Даго поклонился костру и ушел без слова, Фулько же стоял будто неживой. Изумление и страх отобрали у него все силы, он не был в состоянии пошевелить ни рукой, ни ногой. Костер разгорался все сильнее, он уже достиг ступней графа, на нем начала тлеть одежда, но Фулько все так же стоял — словно окаменевший — пока его же воины в какой-то миг не бросились на него, оттянули от костра и погасили занявшуюся одежду.

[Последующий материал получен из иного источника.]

-- ==== Sys2Proof/Safety.lean ====
section
/-!
DEFINITION. The terms the statements use: states whose memories are in canonical form, runs that stay safe, the conditions
under which an instruction issues, and what it means that an instruction changes its threads and nothing else.
-/

namespace Sys2Proof.Machine

/-! ## Safe states -/

/-- Device, host, pool and peer memory, the Case banks and the tiles are in their canonical form, so that equal memories are
equal data, and the fields of every queue fit QCTL (R413). -/
def State.Canonical (s : State) : Prop :=
  Memory.wf s.mem = true ∧ Memory.wf s.caseMem = true ∧
  (∀ e ∈ s.engines, ∀ x t, cellsWf (vget [] (e.2.ctx x).tiles t) = true) ∧
  ∀ q, (s.queue q).z < 32 ∧ (s.queue q).cls < 4 ∧ (s.queue q).ctx < 64 ∧ ((s.queue q).en = true → 4 ≤ (s.queue q).z ∧ (s.queue q).z ≤ 16)

/-! ## Issuing -/

/-- How many threads an issuer has: the 32 lanes of a group (R18), or the helpers of its ligature (R201). -/
def threadCount (s : State) (g : Group) : Nat :=
  if s.iss.helper then (g.lig.map fun l => l.helpers.length).getD 0 else 32

/-- A group issues, and the active list names some of its threads, rising. Every issue the machine makes is one (statement
IssueChoice). -/
def Issuing (s : State) (g : Group) : Prop :=
  s.cur = some g ∧ s.iss.active ≠ [] ∧ s.iss.active.Pairwise (· < ·) ∧ ∀ k ∈ s.iss.active, k < threadCount s g

/-- What an instruction needs to issue: its register operands, whether it may issue while the operand log holds an entry
(R388), and whether helper code may hold it (R80, R135, R171, R176, R209). -/
structure Needs where
  uses : List Use
  free : Bool
  helperOk : Bool
deriving DecidableEq, Repr

/-- The operands of a destination alone, and of a comparison. -/
def needsD (m : Option Mod) (d : BitVec 6) : List Use := modUse m ++ [Use.d d.toNat]
def needsAB (m : Option Mod) (a b : BitVec 6) : List Use :=
  modUse m ++ [Use.w a.toNat (winA m), Use.w b.toNat (winB m)]

/-- The operands of a matrix instruction: uniform registers, and the registers of the scales (R68). -/
def needsU (i : Instr) (us : List Use) : Needs := { uses := us ++ scaleUse i, free := false, helperOk := false }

И вновь присела рядом с ним Арне.

— Оставь меня одного, — попросил ее Фулько. — Ты не принадлежишь мне. Ничто уже мне не принадлежит.

Женщина ушла — вновь отброшенная, вновь никому не нужная. Но теперь уже она не плакала. До полуночи сидела в лесу, далеко от костров и гомона военного лагеря. Вдруг рядом с ней зашелестели листья, треснула сухая ветка, и Арне знала, несмотря на темноту, что к ней подошел Пестователь. Молчащий и недвижимый встал он рядом с ней, словно бы чего-то ожидая. И знала она, что он пришел сюда за любовью. Арне поднялась с земли и начала спешно сбрасывать с себя одежду, потом прижалась к Пестователю, закинув ему руки на шею.

Тот сказал ей вполголоса:

— От Фулько я слышал, что твой отец из-за любви к тебе сошел с ума и повесился. Еще я слышал, что некий епископ из-за тебя утратил пастораль и инфулу[22]. Сошел с ума по тебе князь Хок и убил собственных жен, но ты предпочла сбежать далеко-далеко с этим авантюристом.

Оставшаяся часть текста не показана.